## Exercise prompt
Copy every line that contains the string "EncodingTable" from the entries below.

......

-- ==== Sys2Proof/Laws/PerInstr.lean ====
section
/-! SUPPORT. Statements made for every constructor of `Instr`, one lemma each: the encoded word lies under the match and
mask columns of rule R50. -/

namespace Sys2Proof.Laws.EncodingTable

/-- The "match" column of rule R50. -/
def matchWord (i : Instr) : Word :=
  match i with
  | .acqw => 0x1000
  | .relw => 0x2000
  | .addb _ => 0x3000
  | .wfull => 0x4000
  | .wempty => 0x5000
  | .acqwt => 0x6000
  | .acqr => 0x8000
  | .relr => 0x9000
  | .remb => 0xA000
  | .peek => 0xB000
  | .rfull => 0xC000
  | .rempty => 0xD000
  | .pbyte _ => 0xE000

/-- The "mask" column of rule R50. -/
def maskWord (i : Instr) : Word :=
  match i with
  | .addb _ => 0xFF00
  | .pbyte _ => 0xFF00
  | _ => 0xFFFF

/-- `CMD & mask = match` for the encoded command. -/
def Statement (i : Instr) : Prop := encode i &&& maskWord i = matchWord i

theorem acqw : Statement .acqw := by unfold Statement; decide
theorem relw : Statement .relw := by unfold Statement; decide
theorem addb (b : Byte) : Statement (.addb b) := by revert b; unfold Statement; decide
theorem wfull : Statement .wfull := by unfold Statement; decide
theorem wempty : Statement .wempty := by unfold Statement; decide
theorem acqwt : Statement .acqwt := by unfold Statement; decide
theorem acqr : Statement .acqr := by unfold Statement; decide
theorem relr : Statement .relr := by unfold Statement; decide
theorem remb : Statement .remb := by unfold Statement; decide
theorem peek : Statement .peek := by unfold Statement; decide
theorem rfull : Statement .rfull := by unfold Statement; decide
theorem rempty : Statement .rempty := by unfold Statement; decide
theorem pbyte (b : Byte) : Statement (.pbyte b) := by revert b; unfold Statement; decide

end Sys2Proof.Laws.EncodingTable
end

......

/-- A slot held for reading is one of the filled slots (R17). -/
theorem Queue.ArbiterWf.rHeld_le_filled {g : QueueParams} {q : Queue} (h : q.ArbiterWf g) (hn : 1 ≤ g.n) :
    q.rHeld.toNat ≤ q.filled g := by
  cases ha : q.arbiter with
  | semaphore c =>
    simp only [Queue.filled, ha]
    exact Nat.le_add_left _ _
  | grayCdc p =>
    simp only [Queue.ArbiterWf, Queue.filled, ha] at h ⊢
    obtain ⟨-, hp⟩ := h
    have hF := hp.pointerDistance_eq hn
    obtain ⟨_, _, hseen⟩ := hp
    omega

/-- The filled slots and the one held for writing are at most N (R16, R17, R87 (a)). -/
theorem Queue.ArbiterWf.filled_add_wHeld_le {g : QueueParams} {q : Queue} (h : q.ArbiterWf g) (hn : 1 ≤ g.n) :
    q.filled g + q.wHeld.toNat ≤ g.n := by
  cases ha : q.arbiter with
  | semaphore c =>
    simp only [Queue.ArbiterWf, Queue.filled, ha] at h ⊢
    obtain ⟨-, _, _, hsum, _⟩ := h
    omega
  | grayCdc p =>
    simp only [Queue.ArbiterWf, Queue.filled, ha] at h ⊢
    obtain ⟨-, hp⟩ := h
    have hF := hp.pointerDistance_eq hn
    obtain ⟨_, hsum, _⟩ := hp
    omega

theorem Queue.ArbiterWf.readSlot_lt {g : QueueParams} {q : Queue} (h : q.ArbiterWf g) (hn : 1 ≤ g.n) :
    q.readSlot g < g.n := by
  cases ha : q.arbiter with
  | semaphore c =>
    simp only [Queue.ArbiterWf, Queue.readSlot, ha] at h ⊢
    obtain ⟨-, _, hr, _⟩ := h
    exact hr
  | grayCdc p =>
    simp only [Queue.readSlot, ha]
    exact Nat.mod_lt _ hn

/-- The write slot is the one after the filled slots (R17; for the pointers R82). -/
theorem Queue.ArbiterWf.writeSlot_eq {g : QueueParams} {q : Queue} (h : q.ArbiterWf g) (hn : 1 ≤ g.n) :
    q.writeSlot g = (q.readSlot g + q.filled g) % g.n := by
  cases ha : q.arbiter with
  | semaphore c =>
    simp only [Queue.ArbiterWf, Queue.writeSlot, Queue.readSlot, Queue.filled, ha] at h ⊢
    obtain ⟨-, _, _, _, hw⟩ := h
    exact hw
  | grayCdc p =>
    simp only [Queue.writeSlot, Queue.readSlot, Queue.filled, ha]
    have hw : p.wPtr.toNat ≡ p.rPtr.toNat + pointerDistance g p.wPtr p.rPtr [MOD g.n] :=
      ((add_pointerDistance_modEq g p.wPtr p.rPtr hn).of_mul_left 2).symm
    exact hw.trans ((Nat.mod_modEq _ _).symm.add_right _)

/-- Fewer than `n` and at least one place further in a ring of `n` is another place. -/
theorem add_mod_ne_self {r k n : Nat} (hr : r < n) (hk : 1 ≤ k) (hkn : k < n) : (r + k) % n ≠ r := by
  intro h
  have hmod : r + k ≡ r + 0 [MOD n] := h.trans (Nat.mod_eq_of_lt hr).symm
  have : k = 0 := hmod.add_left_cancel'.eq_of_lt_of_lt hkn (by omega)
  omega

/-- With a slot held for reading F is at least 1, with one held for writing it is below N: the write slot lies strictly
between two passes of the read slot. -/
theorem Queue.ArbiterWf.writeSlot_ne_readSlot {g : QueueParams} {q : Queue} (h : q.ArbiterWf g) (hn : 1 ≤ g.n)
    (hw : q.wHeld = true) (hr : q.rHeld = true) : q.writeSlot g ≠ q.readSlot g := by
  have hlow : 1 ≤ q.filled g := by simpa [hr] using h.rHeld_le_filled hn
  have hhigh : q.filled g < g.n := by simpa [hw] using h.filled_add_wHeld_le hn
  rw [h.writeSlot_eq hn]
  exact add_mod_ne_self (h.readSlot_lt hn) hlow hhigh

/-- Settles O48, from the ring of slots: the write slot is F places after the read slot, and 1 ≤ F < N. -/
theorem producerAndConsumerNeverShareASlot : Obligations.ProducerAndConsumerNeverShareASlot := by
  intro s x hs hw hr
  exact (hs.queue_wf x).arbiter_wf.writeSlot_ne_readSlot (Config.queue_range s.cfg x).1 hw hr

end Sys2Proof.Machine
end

......

## Task solution
namespace Sys2Proof.Laws.EncodingTable
end Sys2Proof.Laws.EncodingTable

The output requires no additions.